(Recorded data begins)
-- ==== Sys2Proof/Word.lean ====
section
/-!
DEFINITION. The word types of the Myzaend M6 (Dexnan 2). Bytes, 32-bit lanes and parcels, 64-bit scalars
(R5, R51, R60), and 48-bit accumulator entries (R31).
-/
namespace Sys2Proof

/-- One byte of memory. -/
abbrev Byte := BitVec 8

/-- A 32-bit parcel, or one lane of a vector register (R51, R60). -/
abbrev W32 := BitVec 32

/-- A scalar register, an address, or a lane mask (R60). -/
abbrev W64 := BitVec 64

/-- One AX48 accumulator entry (R31). -/
abbrev W48 := BitVec 48

end Sys2Proof
end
(Recorded data ends)
The problem: At the line containing "mask (R60). -/", start transcribing exactly, and continue through the last line of the listing. Stop there and add nothing.

Completed task:
/-- A scalar register, an address, or a lane mask (R60). -/
abbrev W64 := BitVec 64

/-- One AX48 accumulator entry (R31). -/
abbrev W48 := BitVec 48

end Sys2Proof
end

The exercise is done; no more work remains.